Figure 3. Analysis of standardized polygenic risk scores (PRS) in the combined Danish cohort. (A) Stratified by case-control status. Vertical dashed lines indicate the within cohort sample mean, and P-value is from a two-tailed Student's t-test. (B) PRS divided into deciles and the proportion of cases and controls are counted within each decile (numbers written on each bar). (C) For each decile, the odds ratio was estimated from logistic regression (error bars indicate standard error of the estimate; reference decile was set to decile 5). The dashed horizontal line indicates an odds ratio of 1, which is the reference level (decile 5).

To investigate how PRS possibly varied across endometriosis subtypes, the ICD-10 codes were collapsed into major subtypes: infiltrating, ovarian, peritoneal, and other (Table 1). Adenomyosis was included as a distinct entity. The prevalence of the different subtypes varied largely between the different cohorts (Table 1), e.g., with infiltrating lesions making up a large proportion of samples in the surgically confirmed group, but only a minor proportion in the other cohorts, reflecting that the surgically confirmed cases were collected at the specialized surgical unit in Denmark treating the most severe and complicated forms of endometriosis. A significant predictive ability for the PRS was found for all subtypes, except for “other” (Figure 4, Supplementary Table 4). The best AUC among the endometriosis subtypes was found for ovarian endometriosis (AUC = 0.64). These findings were replicated within the UK Biobank, again with best AUC for ovarian endometriosis (AUC = 0.60), demonstrating that ovarian endometriosis may have a higher genetic burden. Both in the combined Danish cohort and in the UK Biobank the 14-SNP PRS had no predictive power for adenomyosis (Figure 4, Supplementary Table 4).


Figure 4. Forest plot of odds ratios (ORs) and their standard errors (error bars) computed for all endometriosis cases (N80.1–N80.9), the disease subtypes and adenomyosis within the combined Danish cohort and in the UK Biobank. Closed circles indicate a significant contribution of the standardized polygenic risk score (PRS) on case–control status (P < 0.05). See (Supplementary Table 4) for full statistical report.

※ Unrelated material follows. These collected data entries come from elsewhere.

-- ==== Sys2Proof/Machine/Checksum.lean ====
section
/-! DEFINITION. The CRC-16 engine and the checksum command (44_checksum_crc16.md). The tables, the fold order and the
polynomial stand in the spec as general knowledge (log 14). -/

namespace Sys2Proof.Machine

open Sys2Proof

/-- `TABLE_HI` (R96): row `i / 16`, column `i mod 16`. -/
def tableHi : List (List Byte) :=
  [[0x00, 0xC1, 0x81, 0x40, 0x01, 0xC0, 0x80, 0x41, 0x01, 0xC0, 0x80, 0x41, 0x00, 0xC1, 0x81, 0x40]] ++
  [[0x01, 0xC0, 0x80, 0x41, 0x00, 0xC1, 0x81, 0x40, 0x00, 0xC1, 0x81, 0x40, 0x01, 0xC0, 0x80, 0x41]] ++
  [[0x01, 0xC0, 0x80, 0x41, 0x00, 0xC1, 0x81, 0x40, 0x00, 0xC1, 0x81, 0x40, 0x01, 0xC0, 0x80, 0x41]] ++
  [[0x00, 0xC1, 0x81, 0x40, 0x01, 0xC0, 0x80, 0x41, 0x01, 0xC0, 0x80, 0x41, 0x00, 0xC1, 0x81, 0x40]] ++
  [[0x01, 0xC0, 0x80, 0x41, 0x00, 0xC1, 0x81, 0x40, 0x00, 0xC1, 0x81, 0x40, 0x01, 0xC0, 0x80, 0x41]] ++
  [[0x00, 0xC1, 0x81, 0x40, 0x01, 0xC0, 0x80, 0x41, 0x01, 0xC0, 0x80, 0x41, 0x00, 0xC1, 0x81, 0x40]] ++
  [[0x00, 0xC1, 0x81, 0x40, 0x01, 0xC0, 0x80, 0x41, 0x01, 0xC0, 0x80, 0x41, 0x00, 0xC1, 0x81, 0x40]] ++
  [[0x01, 0xC0, 0x80, 0x41, 0x00, 0xC1, 0x81, 0x40, 0x00, 0xC1, 0x81, 0x40, 0x01, 0xC0, 0x80, 0x41]] ++
  [[0x01, 0xC0, 0x80, 0x41, 0x00, 0xC1, 0x81, 0x40, 0x00, 0xC1, 0x81, 0x40, 0x01, 0xC0, 0x80, 0x41]] ++
  [[0x00, 0xC1, 0x81, 0x40, 0x01, 0xC0, 0x80, 0x41, 0x01, 0xC0, 0x80, 0x41, 0x00, 0xC1, 0x81, 0x40]] ++
  [[0x00, 0xC1, 0x81, 0x40, 0x01, 0xC0, 0x80, 0x41, 0x01, 0xC0, 0x80, 0x41, 0x00, 0xC1, 0x81, 0x40]] ++
  [[0x01, 0xC0, 0x80, 0x41, 0x00, 0xC1, 0x81, 0x40, 0x00, 0xC1, 0x81, 0x40, 0x01, 0xC0, 0x80, 0x41]] ++
  [[0x00, 0xC1, 0x81, 0x40, 0x01, 0xC0, 0x80, 0x41, 0x01, 0xC0, 0x80, 0x41, 0x00, 0xC1, 0x81, 0x40]] ++
  [[0x01, 0xC0, 0x80, 0x41, 0x00, 0xC1, 0x81, 0x40, 0x00, 0xC1, 0x81, 0x40, 0x01, 0xC0, 0x80, 0x41]] ++
  [[0x01, 0xC0, 0x80, 0x41, 0x00, 0xC1, 0x81, 0x40, 0x00, 0xC1, 0x81, 0x40, 0x01, 0xC0, 0x80, 0x41]] ++
  [[0x00, 0xC1, 0x81, 0x40, 0x01, 0xC0, 0x80, 0x41, 0x01, 0xC0, 0x80, 0x41, 0x00, 0xC1, 0x81, 0x40]]

/-- `TABLE_LO` (R97): row `i / 16`, column `i mod 16`. -/
def tableLo : List (List Byte) :=
  [[0x00, 0xC0, 0xC1, 0x01, 0xC3, 0x03, 0x02, 0xC2, 0xC6, 0x06, 0x07, 0xC7, 0x05, 0xC5, 0xC4, 0x04]] ++
  [[0xCC, 0x0C, 0x0D, 0xCD, 0x0F, 0xCF, 0xCE, 0x0E, 0x0A, 0xCA, 0xCB, 0x0B, 0xC9, 0x09, 0x08, 0xC8]] ++
  [[0xD8, 0x18, 0x19, 0xD9, 0x1B, 0xDB, 0xDA, 0x1A, 0x1E, 0xDE, 0xDF, 0x1F, 0xDD, 0x1D, 0x1C, 0xDC]] ++
  [[0x14, 0xD4, 0xD5, 0x15, 0xD7, 0x17, 0x16, 0xD6, 0xD2, 0x12, 0x13, 0xD3, 0x11, 0xD1, 0xD0, 0x10]] ++
  [[0xF0, 0x30, 0x31, 0xF1, 0x33, 0xF3, 0xF2, 0x32, 0x36, 0xF6, 0xF7, 0x37, 0xF5, 0x35, 0x34, 0xF4]] ++
  [[0x3C, 0xFC, 0xFD, 0x3D, 0xFF, 0x3F, 0x3E, 0xFE, 0xFA, 0x3A, 0x3B, 0xFB, 0x39, 0xF9, 0xF8, 0x38]] ++
  [[0x28, 0xE8, 0xE9, 0x29, 0xEB, 0x2B, 0x2A, 0xEA, 0xEE, 0x2E, 0x2F, 0xEF, 0x2D, 0xED, 0xEC, 0x2C]] ++
  [[0xE4, 0x24, 0x25, 0xE5, 0x27, 0xE7, 0xE6, 0x26, 0x22, 0xE2, 0xE3, 0x23, 0xE1, 0x21, 0x20, 0xE0]] ++
  [[0xA0, 0x60, 0x61, 0xA1, 0x63, 0xA3, 0xA2, 0x62, 0x66, 0xA6, 0xA7, 0x67, 0xA5, 0x65, 0x64, 0xA4]] ++
  [[0x6C, 0xAC, 0xAD, 0x6D, 0xAF, 0x6F, 0x6E, 0xAE, 0xAA, 0x6A, 0x6B, 0xAB, 0x69, 0xA9, 0xA8, 0x68]] ++
  [[0x78, 0xB8, 0xB9, 0x79, 0xBB, 0x7B, 0x7A, 0xBA, 0xBE, 0x7E, 0x7F, 0xBF, 0x7D, 0xBD, 0xBC, 0x7C]] ++
  [[0xB4, 0x74, 0x75, 0xB5, 0x77, 0xB7, 0xB6, 0x76, 0x72, 0xB2, 0xB3, 0x73, 0xB1, 0x71, 0x70, 0xB0]] ++
  [[0x50, 0x90, 0x91, 0x51, 0x93, 0x53, 0x52, 0x92, 0x96, 0x56, 0x57, 0x97, 0x55, 0x95, 0x94, 0x54]] ++
  [[0x9C, 0x5C, 0x5D, 0x9D, 0x5F, 0x9F, 0x9E, 0x5E, 0x5A, 0x9A, 0x9B, 0x5B, 0x99, 0x59, 0x58, 0x98]] ++
  [[0x88, 0x48, 0x49, 0x89, 0x4B, 0x8B, 0x8A, 0x4A, 0x4E, 0x8E, 0x8F, 0x4F, 0x8D, 0x4D, 0x4C, 0x8C]] ++
  [[0x44, 0x84, 0x85, 0x45, 0x87, 0x47, 0x46, 0x86, 0x82, 0x42, 0x43, 0x83, 0x41, 0x81, 0x80, 0x40]]

/-- Entry `i` of a table of 16 rows of 16. -/
def tableEntry (t : List (List Byte)) (i : Byte) : Byte := (t.getD (i.toNat / 16) []).getD (i.toNat % 16) 0

/-- One input byte of the fold (R94): the accumulators are the pair (CRC_HI, CRC_LO). -/
def crcStep (c : Byte × Byte) (d : Byte) : Byte × Byte :=
  (tableEntry tableLo (c.2 ^^^ d), c.1 ^^^ tableEntry tableHi (c.2 ^^^ d))

/-- The accumulators after a byte sequence, "seeded at `0xFF/0xFF`" (R94). -/
def crcFold (ds : List Byte) : Byte × Byte := ds.foldl crcStep (0xFF, 0xFF)

/-- The 16-bit result: `high << 8 | low`, or the two bytes exchanged where CRC_SWAP is set (R94, R99). -/
def crcAssemble (swap : Bool) (c : Byte × Byte) : BitVec 16 := if swap then c.2 ++ c.1 else c.1 ++ c.2

/-- `crc16` of a byte sequence of any length (R94). -/
def crc16 (swap : Bool) (ds : List Byte) : BitVec 16 := crcAssemble swap (crcFold ds)

/-- `c <- (c >> 1) ^ (0xA001 if c[0] == 1 else 0)` (R95, R98). -/
def crcShift (c : BitVec 16) : BitVec 16 := (c >>> 1) ^^^ (if c.getLsbD 0 then 0xA001 else 0)

/-- Eight repetitions of `crcShift`. -/
def crcShift8 (c : BitVec 16) : BitVec 16 :=
  crcShift (crcShift (crcShift (crcShift (crcShift (crcShift (crcShift (crcShift c)))))))

/-- `T16(i)` (R95). -/
def t16 (i : Byte) : BitVec 16 := crcShift8 (i.setWidth 16)

/-- The bit-serial definition of the checksum (R98), the other form the engine may be built in (R100). -/
def crcBitSerial (ds : List Byte) : BitVec 16 := ds.foldl (fun c b => crcShift8 (c ^^^ b.setWidth 16)) 0xFFFF

/-- `CRC_HI` and `CRC_LO` after the fold over `PBUF` (R15, R16). -/
def foldPbuf (s : State) : State :=
  { s with crcHi := (crcFold (pageBytes s.pbuf)).1, crcLo := (crcFold (pageBytes s.pbuf)).2 }

/-- `proc get_page_crc16(a)` (R93): `get_page` without an RD beat, then the fold. No page is returned to the host. -/
def getPageCrc16 (a : Nat) (s : State) : Flow Ret :=
  andThen (getPage a s) (fun r t =>
    match r.result with
    | .fail => .done { result := .fail } t
    | .ok =>
      .done { result := .ok, crc := some (crcAssemble t.params.crcSwap ((foldPbuf t).crcHi, (foldPbuf t).crcLo)) }
        (foldPbuf t))

/-- GET_PAGE_CRC16 (R93). -/
def execGetPageCrc16 (addr : Addr) (s : State) : Host.Outcome State Fault Refusal := runAddressed 0xB addr getPageCrc16 s

end Sys2Proof.Machine
end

Endometriosis has a strong genetic component (3133), and genomic information could provide value if incorporated into a clinical decision support tool to identify women in need for laparoscopy. In this study, we constructed a PRS based on 14 established risk variants for endometriosis from the most recent published GWAS of endometriosis (9). We compared the PRS in two Danish case–control cohorts, representing two different and widely used designs, and found a comparable genetic burden between surgically confirmed cases and cases identified through health registries using ICD-10 codes. Since the mean PRS was not significantly different between cases in the two cohorts, our results suggest that ICD-10 codes are a reasonable tool to define cases for large GWAS studies or epidemiological studies of endometriosis.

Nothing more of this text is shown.